This figure reveals that it is pretty hard to tell apart \(a\) and \(b\). When we include the possibility of \(b\neq 0\), we see that the allowed values of \(a\) cover a much larger region compared to the lines that show the 1\(\sigma\) and 2\(\sigma\) lines we found when \(b=0\).

We can also look at this in terms of the posterior for \(a\) ignoring \(b\). Rather than a conditional probability for the pair \((a,b)\) we just want to know the probability of \(a\) including all possible \(b\) values.

We can think of this like we are flipping a pair of coins and we want to count how often they match. We have to add up all the cases where you get two heads or two tails, even though we know they are different.

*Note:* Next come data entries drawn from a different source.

-- ==== Sys2Proof/Machine/Digest.lean ====
section
/-!
DEFINITION. Digests, digest contexts and the extends of hallmark registers (chapter 6).
-/

namespace Sys2Proof.Machine

/-! The digest body (R285 to R287). -/

/-- `EXTEND`, `RELEASE`, `READ_ALL`, `RESET_OK`: bits of `DCTL`. -/
def Desc.dctl (d : Desc) (i : Nat) : Bool := bitOf (d.fld 23 1) i
/-- Hallmark index. -/
def Desc.hm (d : Desc) : Nat := d.fld 24 1
/-- Facet of `CTX`. -/
def Desc.ctxFacet (d : Desc) : Nat := d.fld 20 2 / 256 % 16
/-- Index of `CTX` in its facet. -/
def Desc.ctxIndex (d : Desc) : Nat := d.fld 20 2 % 256
/-- `CTX` of a context. -/
def ctxId (f i : Nat) : Nat := 256 * f + i

/-- The descriptor names a digest context (R294). -/
def Desc.namesCtx (d : Desc) : Bool :=
  d.is .digUpdate || d.is .digFinal || d.is .digRead || d.is .digCompare || d.is .digRelease

/-- Output length of an algorithm (R282). -/
def digOut (alg outLen : Nat) : Nat := if isShake alg then outLen else digestLen alg

/-- The body checks of step 5 (R285, R287). `HM_READ` needs an `OUT` that is not zero (log entry 63, DESIGN
CHOICE). -/
def digCheck5 (d : Desc) : Bool :=
  let one := d.is .digest || d.is .digOpen
  let ctx := d.is .digUpdate || d.is .digFinal || d.is .digRead || d.is .digCompare || d.is .digRelease
  let hmOp := d.is .hmExtend || d.is .hmRead || d.is .hmReset || d.is .hmLock || d.is .hmSetup
  let ext := d.is .digest || d.is .digFinal
  let inp := one || d.is .digUpdate || d.is .digFinal || d.is .digCompare || d.is .hmExtend
  let out := ext || d.is .digRead || d.is .hmRead
  let alg := d.fld 22 1
  let n := d.declLen.toNat
  (if one then algValid alg else alg == 0) &&
  (if one then d.fld 16 4 == 0 || (handleOk 1 (d.fld 16 4) && !isShake alg) else d.fld 16 4 == 0) &&
  (if one then (if isShake alg then decide (1 ≤ d.fld 26 2) && decide (d.fld 26 2 ≤ 4096)
                else d.fld 26 2 == 0) else d.fld 26 2 == 0) &&
  (!d.dctl 0 || ext) && (!(d.dctl 0 && d.is .digest) || alg == 0x02 || alg == 0x12) &&
  (if ext || hmOp then decide (d.hm < 64) else d.hm == 0) &&
  (if ctx then d.fld 20 2 / 4096 == 0 else d.fld 20 2 == 0) &&
  (if d.is .digCompare then decide (4 ≤ d.fld 25 1) else d.fld 25 1 == 0) &&
  (if d.is .digRead || d.is .digRelease || d.is .digFlush || d.is .hmRead || d.is .hmReset ||
      d.is .hmLock || d.is .hmSetup then n == 0
   else if d.is .digUpdate then n != 0
   else if d.is .digCompare then n == d.fld 25 1
   else if d.is .hmExtend then n == 48 else true) &&
  (!d.dctl 1 || d.is .digFinal || d.is .digRead) && ((!d.dctl 2 && !d.dctl 3) || d.is .hmSetup) &&
  decide (d.fld 23 1 < 16) && (d.is .hmSetup || d.fld 28 4 == 0) &&
  (if inp && n != 0 then (d.ref 32).ok else (d.ref 32).isZero) &&
  (if out then (d.ref 48).isZero || (d.ref 48).ok else (d.ref 48).isZero) &&
  -- R111, for plain buffers whose output length is known here
  (if d.is .hmRead then (d.ref 48).sgl || decide (48 ≤ (d.ref 48).len)
   else if d.is .digest then (d.ref 48).isZero || (d.ref 48).sgl ||
     decide (digOut alg (d.fld 26 2) ≤ (d.ref 48).len) else true)

/-- Steps 6 and 7: lists, output length where it is known, input length; the input of `DIG_COMPARE` and
`HM_EXTEND` is read at the same time. -/
def digRead (s : State) (env : Env) (d : Desc) : Except Bad (List Ext × List Ext × Bytes) :=
  match s.walkRef env (d.ref 32), s.walkRef env (d.ref 48) with
  | .error e, _ => .error e
  | _, .error e => .error e
  | .ok ins, .ok outs =>
    let need := if d.is .hmRead then 48 else if d.is .digest && !(d.ref 48).isZero then
      digOut (d.fld 22 1) (d.fld 26 2) else 0
    if extsLen outs < need then .error bad6
    else if extsLen ins ≠ d.declLen.toNat then .error { status := .lengthMismatch, step := 7 }
    else if d.is .hmExtend || d.is .digCompare then
      match s.readAll env ins with
      | .error e => .error e
      | .ok b => .ok (ins, outs, b)
    else .ok (ins, outs, [])

/-! Contexts (R288 to R302). -/

/-- The HMAC key suits (R303). -/
def hmacSuits (k : KeySlot) : Bool := k.type == 0x05 && hasAttr k 2

/-- The slot check of a keyed digest (R177, R303). -/
def keyCheck (s : State) (f : Nat) (h : Nat) : Option Status :=
  if h = 0 then none
  else slotCheck (s.slot (handleIndex h)) f (hmacSuits (s.slot (handleIndex h)))

/-- The largest input of one context (R283). -/
def digMax : Nat := 2 ^ 61 - 1

/-- The lowest free digest context of a facet. -/
def State.freeCtx (s : State) (f : Nat) : Option Nat := (List.range 256).find? fun i => (s.dig f i).isNone

/-- The facet for a context, which keeps `spare` free before it (R290, R291): the one with the fewest contexts in use,
then the lowest, for `DIGEST` too (log entry 63, DESIGN CHOICE). -/
def State.pickDig (s : State) (spare : Nat) : Option Nat :=
  leastOf s.digUsed (s.serving.filter fun f => decide (s.digUsed f + spare ≤ 256))

/-- The message of a digest descriptor. -/
def digMsg (s : State) (r seq : Nat) (d : Desc) (i : Nat) (ins outs : List Ext) : Msg where
  id := 0
  ring := r
  seq := seq
  chain := none
  cls := s.servedClass r d
  clsNow := s.workClass r seq
  kind := .digest i
  st := .ready
  ins := ins
  outs := outs
  inLen := extsLen ins
  pos := 0
  outPos := 0
  first := true
  staged := []
  held := false
  onChip := 0
  gddrBytes := 0
  param := 0
  aborted := false

/-- A hallmark check passed by a digest descriptor with `EXTEND` (R327). -/
def extendStatus (s : State) (r : Nat) (d : Desc) : Option Status :=
  if d.dctl 0 then s.extendCheck d.hm (fnOf r) false else none

/-- Step 8 of `DIGEST` and `DIG_OPEN`: a context of a facet, its key reserved, and a message that absorbs
the input (R290, R291, R300, R301, R317). The context counts as OPEN from here on, before `DIG_OPEN` completes (R289;
log entry 63, DESIGN CHOICE). -/
def digOpen (s : State) (r seq : Nat) (d : Desc) (ins outs : List Ext) : State :=
  let one := d.is .digest
  let key := d.fld 16 4
  match keyCheck s (fnOf r) key with
  | some st => s.finishBad r seq d (bad8 st)
  | none =>
    if digMax < d.declLen.toNat then s.finishBad r seq d (bad8 .lengthLimit)
    else if !one && (s.pickDig 17).isNone then s.finishBad r seq d (bad8 .contextLimit)
    else match extendStatus s r d with
      | some st => s.finishBad r seq d (bad8 st)
      | none =>
        match s.pickDig (if one then 1 else 17) with
        | none => s.holdWork r seq (ins, outs, []) 0
        | some f =>
          let i := (s.freeCtx f).getD 0
          let c : DigCtx :=
            { st := .opened, fn := fnOf r, alg := d.fld 22 1, outLen := digOut (d.fld 22 1) (d.fld 26 2),
              key := BitVec.ofNat 32 key, acc := [], dig := [], invCharged := 0, blocksCharged := 0,
              heldBy := some r, oneShot := one }
          let s1 := if key = 0 then s else s.reserve (handleIndex key)
          let s2 := if d.dctl 0 then s1.mark d.hm seq else s1
          ((s2.modRing r fun x => x.setPhase seq .active).setDig f i (some c)).addMsg f
            (digMsg s r seq d i ins outs)

/-- Step 8 of a descriptor that names a context, at dispatch: refused, or to the queue of the context's
facet (R292, R294). -/
def digNamed (s : State) (r seq : Nat) (d : Desc) (ins outs : List Ext) (b : Bytes) (bad : Option Bad) :
    State :=
  let f := d.ctxFacet
  let i := d.ctxIndex
  -- a failed read of the input of `DIG_COMPARE` comes after the checks of step 8
  let refuse := fun st => s.finishBad r seq d ((bad.filter fun b => b.step != 8).getD (bad8 st))
  match s.dig f i with
  | none => refuse .contextFree
  | some c =>
    if c.fn ≠ fnOf r ∨ c.oneShot then refuse .contextFree
    else if c.heldBy ≠ none ∧ c.heldBy ≠ some r then refuse .contextBusy
    else
      let q : Queued :=
        { ring := r, seq := seq, chain := none, ctx := some i, ins := ins, outs := outs, block := b, bad := bad }
      ((s.enqueue f q).setDig f i (some { c with heldBy := some r })).modRing r fun y => y.setPhase seq .active

/-- Finalised digest, or HMAC, of a context (R282, R304, R306). -/
def State.digValue (s : State) (c : DigCtx) : Bytes :=
  if c.key ≠ 0 then hmac c.alg (s.material (handleIndex c.key.toNat)) c.acc
  else digestN c.alg c.outLen c.acc

/-- Verdict of a comparison: its status and the alarm (R313). -/
def State.verdict (s : State) (raw : BitVec 16) : State :=
  if raw = 0x3CC3 ∨ raw = 0xC33C then s else s.busIntegrity

/-- A context freed by a failure on it: descriptors queued behind are `ABORTED` (R318). -/
def State.loseDig (s : State) (f i : Nat) : State :=
  (s.freeDig f i).failQueue f (fun q => q.ctx == some i) .aborted

/-- `DIG_COMPARE` on a finalised context (R311 to R314): the context is freed in every case. -/
def digCompare (s : State) (f i : Nat) (q : Queued) (d : Desc) (c : DigCtx) (raw : Option (BitVec 16)) :
    State :=
  let n := d.fld 25 1
  let w := raw.getD (verdictWord (c.dig.take n) (q.block.take n))
  let ok := w = 0x3CC3
  let res := leBytes 2 (if ok then 0x3CC3 else 0xC33C) ++ [BitVec.ofNat 8 n, 0] ++ leBytes 2 w.toNat
  let st : Status := if ok then .done else .compareMismatch
  let s1 := (s.noteEnd f d q.ring st).finish q.ring q.seq (cplOf d st 0 res)
  (if ok then s1.freeDig f i else s1.loseDig f i).verdict w

/-- The descriptor at the head of a context's queue begins, or ends at once (R306 to R311, R317, R319). -/
def digBegin (s : State) (f i : Nat) (q : Queued) (d : Desc) (raw : Option (BitVec 16)) : State :=
  match s.dig f i with
  | none => s.finishBad q.ring q.seq d (bad8 .contextFree)
  | some c =>
    let refuse := fun (b : Bad) => ((s.noteEnd f d q.ring b.status).finishBad q.ring q.seq d b).unholdCtx f i
    let final := c.st == .final
    let res := leBytes 2 (ctxId f i)
    match q.bad.filter fun b => b.step != 8 with
    | some b => refuse b
    | none =>
      if d.is .digRelease then ((s.freeDig f i).noteEnd f d q.ring .done).finishDone q.ring q.seq d 0 res
      else if d.is .digRead then
        if !(d.ref 48).isZero && decide (extsLen q.outs < c.outLen) then refuse (bad8 .descMalformed)
        else
          let n := if (d.ref 48).isZero then 0 else c.outLen
          if !final then
            (((s.writeOut q.ring q.outs 0 (zeros n)).noteEnd f d q.ring .digestEarly).finish q.ring q.seq (cplOf d .digestEarly 0 [])).unholdCtx f i
          else
            let s1 := s.writeOut q.ring q.outs 0 (c.dig.take n)
            let s2 := if d.dctl 1 then s1.freeDig f i else s1
            ((s2.noteEnd f d q.ring .done).finishDone q.ring q.seq d 0 (res ++ leBytes 2 n)).unholdCtx f i
      else if d.is .digCompare then
        if !final || decide (min c.outLen 64 < d.fld 25 1) then refuse (bad8 .descMalformed)
        else match q.bad with
          | some b => ((s.noteEnd f d q.ring b.status).finishBad q.ring q.seq d b).loseDig f i
          | none => digCompare s f i q d c raw
      else if final || (d.dctl 0 && c.alg != 0x02 && c.alg != 0x12) ||
          (d.is .digFinal && !(d.ref 48).isZero && decide (extsLen q.outs < c.outLen)) then
        refuse (bad8 .descMalformed)
      else if digMax < c.acc.length + extsLen q.ins then refuse (bad8 .lengthLimit)
      else match extendStatus s q.ring d with
        | some st => refuse (bad8 st)
        | none =>
          (if d.dctl 0 then s.mark d.hm q.seq else s).addMsg f (digMsg s q.ring q.seq d i q.ins q.outs)

/-! Extends (R322 to R326). -/

/-- An extend sent to the hallmark unit: of those that arrive in one cycle, facets in ascending index come first, then
the crown, then the applet engines (R42, R324). It passes only extends of a later rank, so those of one source keep
the order in which it sent them. -/
def insertExtend (e : ExtendReq) : List ExtendReq → List ExtendReq
  | [] => [e]
  | x :: xs => if (x :: xs).all fun y => y.time = e.time ∧ e.rank < y.rank then e :: x :: xs
    else x :: insertExtend e xs

/-- An extend queued at the hallmark unit. -/
def State.sendExtend (s : State) (hm : Nat) (v : Bytes) (n rank : Nat) (src : ExtSrc) : State :=
  { s with extends_ := insertExtend ⟨hm, v, n, rank, s.tick, src⟩ s.extends_ }

/-- The new value of a register (R322). -/
def Hallmark.extend (h : Hallmark) (v : Bytes) : Hallmark :=
  { h with h := sha384 (h.h ++ v), extCount := h.extCount + 1 }

/-! Ends (R289, R306, R310). -/

/-- A digest message that ends well: the message leaves its facet, its context stays as the opcode
says. -/
def digDone (s : State) (f : Nat) (m : Msg) (i : Nat) (d : Desc) (ext : Option (Nat × Nat)) : State :=
  match s.dig f i with
  | none => s
  | some c =>
    let n := if (d.ref 48).isZero then 0 else c.outLen
    let tail := match ext with
      | some (h, k) => [BitVec.ofNat 8 h, 0, 0, 0] ++ leBytes 8 k
      | none => []
    let res := if d.is .digest then zeros 2 ++ leBytes 2 n ++ tail
      else if d.is .digFinal then leBytes 2 (ctxId f i) ++ leBytes 2 n ++ tail
      else if d.is .digUpdate then leBytes 2 (ctxId f i) ++ zeros 6 ++ leBytes 8 c.acc.length
      else leBytes 2 (ctxId f i)
    let s1 := ((s.dropMsg f m.id).bump (1 + f) 2 1).noteEnd f d m.ring .done
    let s2 := if d.is .digest || (d.is .digFinal && d.dctl 1) then s1.freeDig f i
      else if d.is .digFinal then
        (if c.key ≠ 0 then s1.unreserve (handleIndex c.key.toNat) else s1).setDig f i (some { c with st := .final })
      else s1
    (s2.doneWork m.ring m.seq m.inLen res).unholdCtx f i

/-- The end of a segment of `n` bytes of a digest message (R298, R306, R326). -/
def digSegEnd (s : State) (f : Nat) (m : Msg) (i n : Nat) (env : Env) : State :=
  match s.gather env m.ins 0 m.pos n, s.dig f i, s.descOf m.ring m.seq with
  | .error b, _, _ => s.endMsg f m { b with step := 8 }
  | .ok _, none, _ => s.dropMsg f m.id
  | .ok _, _, none => s.endMsg f m (bad8 .aborted)
  | .ok data, some c, some d =>
    let c1 := { c with acc := c.acc ++ data }
    let m1 := { m with pos := m.pos + n, st := .parked }
    let s1 := (((s.setDig f i (some c1)).modMsg f m.id fun _ => m1)).bump (1 + f) 1 n
    if m1.pos < m1.inLen || m.aborted then s1
    else if d.is .digest || d.is .digFinal then
      let v := s1.digValue c1
      let s2 := s1.setDig f i (some { c1 with dig := v })
      let s3 := (if (d.ref 48).isZero then s2 else s2.emit m1.ring false m1.ins m1.outs 0 v).bump (1 + f) 5 1
      if d.dctl 0 then
        (s3.modMsg f m.id fun _ => { m1 with st := .extending }).sendExtend d.hm v (s3.markOf d.hm m.seq) f (.msg f m.id)
      else digDone s3 f m1 i d none
    else digDone s1 f m1 i d none

/-- `DIG_FLUSH`: contexts of the function that no ring holds, freed on every facet (R297). -/
def digFlush (s : State) (r seq : Nat) (d : Desc) : State :=
  let mine := fun (c : DigCtx) => c.fn == fnOf r && c.heldBy.isNone && !c.oneShot
  let count := (List.range 16).foldl (fun a f =>
    a + ((s.facet f).digs.filter fun e => (e.2.map mine).getD false).length) 0
  let s1 := (List.range 16).foldl (fun a f => a.freeDigs f mine) s
  s1.finishDone r seq d 0 (leBytes 4 count)

/-- `HM_EXTEND` of registers 0 to 55, run by a facet (R286, R327): the one with the fewest digest contexts in use, then
the lowest (log entry 63, DESIGN CHOICE). -/
def hmExtendFacet (s : State) (r seq : Nat) (d : Desc) (v : Bytes) : State :=
  match s.extendCheck d.hm (fnOf r) false with
  | some st => s.finishBad r seq d (bad8 st)
  | none =>
    let f := (leastOf s.digUsed s.serving).getD 0
    ((s.mark d.hm seq).modRing r fun x => x.setPhase seq .active).sendExtend d.hm v s.nextMark f (.desc r seq)

end Sys2Proof.Machine
end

We are doing the same here, we are going to add up all pairs of \((a,b)\) that have the same value of \(a\):

def chi_marg(data,a,t,s=1):
    Mar_pos=integrate.quad(lambda x: Pos_line(data,a,x,t,s=1),-1,1)[0]
    return -2*np.log(Mar_pos)

chi_marg(data_t,0.07,trange)

968.0231845387577

chi_mar_out=np.zeros(len(a_r))
for i in range(len(a_r)):
    chi_mar_out[i]=chi_marg(data_t,a_r[i],trange)

plt.plot(a_r,chi_mar_out)

[<matplotlib.lines.Line2D at 0x12465d550>]

a_min_marg=minimize(lambda x:chi_marg(data_t,x,trange),0.080,method='Nelder-Mead',tol=1e-6)['x']

chi_min_marg=chi_marg(data_t,a_min_marg,trange)    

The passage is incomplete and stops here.